Extracted data
■ ■ ■ ■ ■ ■ ■
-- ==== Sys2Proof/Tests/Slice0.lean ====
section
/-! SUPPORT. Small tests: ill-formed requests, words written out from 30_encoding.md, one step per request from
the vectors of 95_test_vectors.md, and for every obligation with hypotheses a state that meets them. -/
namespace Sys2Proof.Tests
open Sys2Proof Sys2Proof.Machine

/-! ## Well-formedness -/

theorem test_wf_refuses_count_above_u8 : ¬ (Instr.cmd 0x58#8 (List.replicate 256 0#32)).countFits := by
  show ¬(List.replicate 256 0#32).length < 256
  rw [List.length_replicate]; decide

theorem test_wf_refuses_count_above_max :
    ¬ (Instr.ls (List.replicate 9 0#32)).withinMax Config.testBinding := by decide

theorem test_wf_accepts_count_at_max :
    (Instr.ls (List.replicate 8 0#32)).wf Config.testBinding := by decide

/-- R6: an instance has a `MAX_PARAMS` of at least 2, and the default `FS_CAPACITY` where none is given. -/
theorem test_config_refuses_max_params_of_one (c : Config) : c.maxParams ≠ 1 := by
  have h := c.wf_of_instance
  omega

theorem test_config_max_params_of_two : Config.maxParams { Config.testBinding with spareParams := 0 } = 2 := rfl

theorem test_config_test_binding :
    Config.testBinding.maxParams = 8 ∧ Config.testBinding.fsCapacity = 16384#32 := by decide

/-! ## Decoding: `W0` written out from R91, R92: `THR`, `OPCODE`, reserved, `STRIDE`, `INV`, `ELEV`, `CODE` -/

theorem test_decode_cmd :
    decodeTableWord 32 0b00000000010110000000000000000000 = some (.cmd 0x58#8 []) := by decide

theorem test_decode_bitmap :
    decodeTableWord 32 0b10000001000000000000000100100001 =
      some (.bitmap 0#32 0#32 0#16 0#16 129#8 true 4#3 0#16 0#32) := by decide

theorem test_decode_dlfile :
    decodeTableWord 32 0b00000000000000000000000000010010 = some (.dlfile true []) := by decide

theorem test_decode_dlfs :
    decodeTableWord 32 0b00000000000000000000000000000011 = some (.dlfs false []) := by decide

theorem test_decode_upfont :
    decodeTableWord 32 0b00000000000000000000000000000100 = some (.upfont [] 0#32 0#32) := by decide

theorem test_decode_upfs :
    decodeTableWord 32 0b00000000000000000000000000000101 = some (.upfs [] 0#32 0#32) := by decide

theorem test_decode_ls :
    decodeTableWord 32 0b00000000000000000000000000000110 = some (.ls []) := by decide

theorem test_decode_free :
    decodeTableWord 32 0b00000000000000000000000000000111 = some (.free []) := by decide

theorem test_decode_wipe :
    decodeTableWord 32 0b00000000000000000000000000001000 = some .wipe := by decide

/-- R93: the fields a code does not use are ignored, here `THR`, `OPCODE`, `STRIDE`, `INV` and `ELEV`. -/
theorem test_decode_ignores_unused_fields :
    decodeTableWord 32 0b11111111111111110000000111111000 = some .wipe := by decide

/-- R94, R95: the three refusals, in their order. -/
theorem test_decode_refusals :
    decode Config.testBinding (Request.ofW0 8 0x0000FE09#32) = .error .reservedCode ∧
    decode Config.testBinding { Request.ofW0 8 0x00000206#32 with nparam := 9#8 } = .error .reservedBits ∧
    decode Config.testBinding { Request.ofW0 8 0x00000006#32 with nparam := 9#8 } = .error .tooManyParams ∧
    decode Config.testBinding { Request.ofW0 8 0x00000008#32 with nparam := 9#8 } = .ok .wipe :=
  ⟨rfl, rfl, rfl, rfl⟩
■ ■ ■ ■ ■ ■ ■
What the task requires
Up to and including the line that contains "## Well-formedness -/", restate each line of the material above word for word, beginning with its first line.

Answer to the problem
-- ==== Sys2Proof/Tests/Slice0.lean ====
section
/-! SUPPORT. Small tests: ill-formed requests, words written out from 30_encoding.md, one step per request from
the vectors of 95_test_vectors.md, and for every obligation with hypotheses a state that meets them. -/
namespace Sys2Proof.Tests
open Sys2Proof Sys2Proof.Machine

/-! ## Well-formedness -/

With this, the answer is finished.